/-- The next record is written into the ring; `FQTAIL` advances when the order ring's token stands at the hub's node (R30, R328). A chunk that
moves holds the write (R125). -/
def State.passRecord (s : State) : State :=
  match s.hub.store with
  | [] => s
  | r :: rest =>
    if !s.hub.ringTakes then s
    else
      let at' := s.hub.fqBase + 64 * (s.hub.fqTail.toNat % 2 ^ s.hub.fqLog2n.toNat)
      if s.chunkMoves at' 64 then s.later 1 .faultRecordDeliver
      else
      let s := { s with mem := writeBytes s.mem at' r.bytes }
      if s.hub.ringPos != 832 then s.later 1 .faultRecordDeliver
      else
        let (n, s) := s.fresh
        State.outsideGoes ((s.updHub (fun h => { h with store := rest, fqTail := h.fqTail + 1, scOrder := h.scOrder ++ [n] })).updHub (fun h =>
          h.refillStore 1))

/-- The first record in the store of which nothing has been released yet. -/
def Hub.unhandled (h : Hub) : Option FaultRec := h.store.find? (fun r => decide (h.handled < r.seq.toNat))

/-- `FAULT_RECORD_DELIVER` (R30, R93, R328): what the next record releases, whether or not the ring takes it yet; then the next record
passes to the ring. -/
def execFaultRecordDeliver (s : State) : Host.Outcome State Fault Refusal :=
  match s.hub.unhandled with
  | some r => .next ((s.releaseHandler r).updHub (fun h => { h with handled := r.seq.toNat }))
  | none => .next s.passRecord

/-! ### The mailbox (R32) -/

/-- A write to an inbound word. -/
def Hub.mailIn (h : Hub) (i : Nat) (v : W64) : Hub :=
  if h.req || h.ans then { h with errMbw := true } else { h with mbi := AMap.put h.mbi i v }

/-- A write of the host to `MBDB` (R32, R33). -/
def Hub.doorbell (h : Hub) (req ans : Bool) : Hub :=
  if req && (h.req || h.ans) then { h with errMbw := true }
  else { h with req := h.req || req, ans := h.ans && !ans }

/-- `MBI_WRITE` (R32). -/
def execMbiWrite (index : Nat) (value : W64) (s : State) : Host.Outcome State Fault Refusal :=
  .next (if index < 16 then s.writeHub (fun h => h.mailIn index value) else s)

/-- `MAILBOX_REQUEST` (R32). -/
def execMailboxRequest (s : State) : Host.Outcome State Fault Refusal := .next (s.writeHub (fun h => h.doorbell true false))

/-- `MAILBOX_TAKE` (R32). -/
def execMailboxTake (s : State) : Host.Outcome State Fault Refusal := .next (s.updHub (fun h => { h with req := false }))

/-- `MAILBOX_ANSWER` (R32, R328): the answer, and then `ANS` when the order ring's token stands at the hub's node. -/
def execMailboxAnswer (words : List (Nat × W64)) (s : State) : Host.Outcome State Fault Refusal :=
  if s.hub.ringPos != 832 then .next (s.later 1 (.mailboxAnswer words))
  else
    let (n, s) := s.fresh
    .next (s.updHub (fun h => { h with
      mbo := words.foldl (fun m w => if w.1 < 16 then AMap.put m w.1 w.2 else m) h.mbo
      ans := true
      scOrder := h.scOrder ++ [n] }))

/-- `MAILBOX_ANSWER_CLEAR` (R32). -/
def execMailboxAnswerClear (s : State) : Host.Outcome State Fault Refusal := .next (s.writeHub (fun h => h.doorbell false true))

/-! ### Registers (R5, R20, R26, R27, R30, R33) -/

/-- All ones: what an access that is not supported reads. -/
def allOnes : W64 := 0xFFFFFFFFFFFFFFFF

/-- An access that BAR 0 refuses (R26, R33). -/
def Hub.badAccess (h : Hub) (off : Nat) : Hub := { h with errAcc := true, errAoff := if h.errAcc then h.errAoff else BitVec.ofNat 24 off }

/-- A write to `HUBERR` (R33). -/
def Hub.clearErr (h : Hub) (v : W64) : Hub :=
  let h := if v.getLsbD 0 then { h with errAcc := false, errAoff := 0 } else h
  let h := if v.getLsbD 1 then { h with errMbw := false } else h
  if v.getLsbD 2 then { h with errFqh := false } else h

/-- A supported write in the layout of R26. One to an outbound mailbox word is ignored, without an error bit (DESIGN CHOICE, log 144: R26 and R32
give `MBO` no access of the host's writes). -/
def State.barStore (s : State) (off : Nat) (v : W64) : State :=
  if off < 0x1000 then
    let n := off / 0x40
    match off % 0x40 with
    | 0x00 => s.updHub (fun h => h.updQueue n (fun q => q.setup false v))
    | 0x08 => s.updHub (fun h => h.updQueue n (fun q => q.setup true v))
    | 0x10 => s.updHub (fun h => h.updQueue n (fun q => q.publish v))
    | 0x20 => s.updHub (fun h => h.updQueue n (fun q => q.status v))
    | _ => s
  else if off = 0x10000 then s.updHub (fun h => h.fqSetup false v)
  else if off = 0x10008 then s.updHub (fun h => h.fqSetup true v)
  else if off = 0x10010 then s.updHub (fun h => h.fqConsume v)
  else if 0x20000 ≤ off ∧ off < 0x20080 then s.updHub (fun h => h.mailIn ((off - 0x20000) / 8) v)
  else if off = 0x20100 then s.updHub (fun h => h.doorbell (v.getLsbD 0) (v.getLsbD 32))
  else if off = 0x20108 then s.updHub (fun h => h.clearErr v)
  else if 0x100000 ≤ off ∧ off < 0x180000 then s.incOutside ((off - 0x100000) / 8) v
  else s

/-- A supported read in the layout of R26; what is not listed reads zero (R5). -/
def State.barLoad (s : State) (off : Nat) : W64 :=
  let h := s.hub
  if off < 0x1000 then
    let q := h.queue (off / 0x40)
    match off % 0x40 with
    | 0x00 => BitVec.ofNat 64 q.base
    | 0x08 => q.log2n.zeroExtend 64
    | 0x10 => q.tail.zeroExtend 64
    | 0x18 => q.head.zeroExtend 64
    | 0x20 => BitVec.ofNat 64 ((if q.en then 1 else 0) + (if q.ovf then 2 else 0) + (if q.busy then 4 else 0))
    | _ => 0
  else if off = 0x10000 then BitVec.ofNat 64 h.fqBase
  else if off = 0x10008 then h.fqLog2n.zeroExtend 64
  else if off = 0x10010 then h.fqHead.zeroExtend 64
  else if off = 0x10018 then h.fqTail.zeroExtend 64
  else if 0x20000 ≤ off ∧ off < 0x20080 then AMap.get h.mbi 0 ((off - 0x20000) / 8)
  else if 0x20080 ≤ off ∧ off < 0x20100 then AMap.get h.mbo 0 ((off - 0x20080) / 8)
  else if off = 0x20100 then BitVec.ofNat 64 ((if h.req then 1 else 0) + (if h.ans then 2 ^ 32 else 0))
  else if off = 0x20108 then BitVec.ofNat 64 ((if h.errAcc then 1 else 0) + (if h.errMbw then 2 else 0) + (if h.errFqh then 4 else 0) + h.errAoff.toNat * 2 ^ 8)
  else if 0x100000 ≤ off ∧ off < 0x180000 then AMap.get h.timelines 0 ((off - 0x100000) / 8)
  else 0

/-- Whether an access in the recovery layout is supported (R20). -/
def recoveryServes (off size : Nat) : Bool :=
  if 0x800000 ≤ off && off < 0xC00000 then (size == 4 || size == 8) && off % size == 0
  else size == 8 && (off == 0 || off == 8 || off == 16)

/-- A write in the recovery layout (R20): ignored once an image has been accepted. While `STATE` is 1 writes to the window and to `RCLEN` take
effect (DESIGN CHOICE, log 145: R20 says only that they are ignored from `STATE` 3 on). -/
def State.recoveryStore (s : State) (off size : Nat) (v : W64) : State :=
  if !recoveryServes off size || s.boot.rcstate == 3 then s
  else if off = 8 then { s with boot := { s.boot with rclen := BitVec.ofNat 23 (bitsOf v 0 23) } }
  else if off = 16 then s.recoveryGo v
  else if off < 0x800000 then s
  else { s with boot := { s.boot with staging := writeBytes s.boot.staging (off - 0x800000) (leBytes size v.toNat) } }

/-- A read in the recovery layout (R20). -/
def State.recoveryLoad (s : State) (off size : Nat) : W64 :=
  if !recoveryServes off size then allOnes
  else if off = 0 then BitVec.ofNat 64 (s.boot.rcstate.toNat + s.boot.nrej.toNat * 2 ^ 16)
  else if off = 8 then s.boot.rclen.zeroExtend 64
  else if off = 16 then (if s.boot.rcstate == 1 then 1 else 0)
  else BitVec.ofNat 64 (leNat (readBytes s.boot.staging (off - 0x800000) size))

/-- A write to BAR 0 (R20, R26); without a link the device does not answer. -/
def State.barWrite (s : State) (off size : Nat) (v : W64) : State :=
  if !s.boot.link then s
  else if !s.boot.layout then s.recoveryStore off size v
  else if size != 8 || off % 8 != 0 then s.updHub (fun h => h.badAccess off)
  else s.barStore off v

/-- A read of BAR 0. -/
def State.barRead (s : State) (off size : Nat) : State :=
  if !s.boot.link then s
  else if !s.boot.layout then s.answerAgent 0 (s.recoveryLoad off size)
  else if size != 8 || off % 8 != 0 then (s.updHub (fun h => h.badAccess off)).answerAgent 0 allOnes
  else s.answerAgent 0 (s.barLoad off)

/-- Counters of a memory tile's ECC cleared by the kernel's ones (R363). -/
def Bay.clearEcc (y : Bay) (tile : Nat) (v : W64) : Bay :=
  { y with
    corr := AMap.upd y.corr 0 tile (fun c => c &&& ~~~(v.extractLsb' 0 16))
    unc := AMap.upd y.unc 0 tile (fun c => c &&& ~~~(v.extractLsb' 16 16)) }

/-- The kernel acknowledges a SAVE_FAULT: the save of a drained loan begins again from its first byte (R349). -/
def State.ackSave (s : State) (loan : Nat) : State :=
  match AMap.find s.loans loan with
  | some l => if l.saveFault then s.beginSave loan l else s
  | none => s

/-- What the kernel reads (R114, R363, R366 to R368). -/
def State.kernelLoad (s : State) : KernelReg → W64
  | .badNode bay n => (AMap.get (s.bay bay).badNodes 0 n).zeroExtend 64
  | .ecc bay t => BitVec.ofNat 64 ((AMap.get (s.bay bay).corr 0 t).toNat + 2 ^ 16 * (AMap.get (s.bay bay).unc 0 t).toNat)
  | .colControl bay =>
    let c := (s.bay bay).colophon
    BitVec.ofNat 64 ((if c.run then 1 else 0) + (if c.cap then 2 else 0) + 4 * c.cctx.toNat + 16 * c.start.toNat)
  | .colStatus bay =>
    let c := (s.bay bay).colophon
    BitVec.ofNat 64 ((if c.halt then 1 else 0) + (if c.err then 2 else 0) + 4 * c.ecode.toNat + 2 ^ 6 * c.haltPc.toNat + 2 ^ 16 * c.hcode.toNat +
      2 ^ 32 * c.flg.toNat + 2 ^ 40 * c.port.length)
  | .colRegister bay r => ((s.bay bay).colophon.reg (BitVec.ofNat 4 r)).zeroExtend 64
  | .colProgram bay n => (AMap.get (s.bay bay).colophon.program 0 n).zeroExtend 64

/-- `REGISTER_WRITE` (R5, R20, R26, R33, R90, R91, R99, R113, R114, R243, R337, R349, R363, R367, R374). -/
def execRegisterWrite (w : RegAccess) (s : State) : Host.Outcome State Fault Refusal :=
  .next (match w with
  | .barWrite off size v => s.barWrite off size v
  | .barRead off size => s.barRead off size
  | .badNode bay entry v => if entry < 8 then s.updBay bay (fun y => { y with badNodes := AMap.put y.badNodes entry (badNodeValue v) }) else s
  | .eccClear bay tile v => s.updBay bay (fun y => y.clearEcc tile v)
  | .colFlagsClear bay v => s.updBay bay (fun y => { y with colophon := { y.colophon with flg := y.colophon.flg &&& ~~~(v.extractLsb' 32 5) } })
  | .colFields bay v => s.updBay bay (fun y => { y with colophon := y.colophon.control v })
  | .colProgram bay ws => s.updBay bay (fun y => { y with colophon := { y.colophon with program := (ws.take 1024).zipIdx.map (fun p => (p.2, p.1)) } })
  | .colRegister bay reg v => if reg = 0 ∨ 16 ≤ reg then s
      else s.updBay bay (fun y => { y with colophon := { y.colophon with regs := AMap.put y.colophon.regs reg v } })
  | .queueSpace q x => s.updHub (fun h => h.updQueue q (fun y => { y with space := x }))
  | .queuePriv q b => s.updHub (fun h => h.updQueue q (fun y => { y with privOk := b }))
  | .queueDies q m => s.updHub (fun h => h.updQueue q (fun y => { y with dies := m }))
  | .spaceRoot space root => { s with trans := { s.trans with roots := AMap.put s.trans.roots space root } }
  | .timelinePages base => { s with trans := { s.trans with tlBase := some base } }
  | .ackSaveFault loan => s.ackSave loan
  | .slipSave sid => s.updHub (fun h => { h with released := h.released.map (fun x => if x.slip.sid = sid then { x with held := false } else x) })
  | .kernelRead r => s.answerAgent 1 (s.kernelLoad r))

/-! ### Accesses of agents outside the fabric (R16, R28, R243, R328) -/

/-- `HOST_MEMORY_ACCESS` (R18, R28): plain at device scope. Until step 5 of R18 the device does not answer. -/
def execHostMemoryAccess (a : AgentAccess) (s : State) : Host.Outcome State Fault Refusal :=
  if agentBeyond a then .fault .noSuchAddress else .next (if s.barUp then s.agentAccess 0 a else s)

/-- `CURATOR_MEMORY_ACCESS` (R328): an SC form waits at the Curator port for the token of the order ring. -/
def execCuratorMemoryAccess (a : AgentAccess) (s : State) : Host.Outcome State Fault Refusal :=
  if agentBeyond a then .fault .noSuchAddress
  else if !a.sc then .next (s.agentAccess 1 a)
  else
    let (n, s) := s.fresh
    .next ((s.ringWait 832 n false).updHub (fun h => { h with curatorWaiting := AMap.put h.curatorWaiting n a }))

/-- A cell of another device enters at a hub bridge, as it came (R16, R54); which member of its plane's half it takes is open. -/
def State.arriveCell (s : State) (src loan : Nat) (c : Cell) : State :=
  let (n, s) := s.fresh
  ({ s with outgoing := AMap.put s.outgoing n (src,
    { id := n, src := src, loan := loan, access := 0, body := .payload, cell := c, entered := s.cycle, residue := [] }) }).later 0 (.cellEnqueue n)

[Task description]: Copy all lines from the material that contain "fqBase".

[Response]:
      let at' := s.hub.fqBase + 64 * (s.hub.fqTail.toNat % 2 ^ s.hub.fqLog2n.toNat)
  else if off = 0x10000 then BitVec.ofNat 64 h.fqBase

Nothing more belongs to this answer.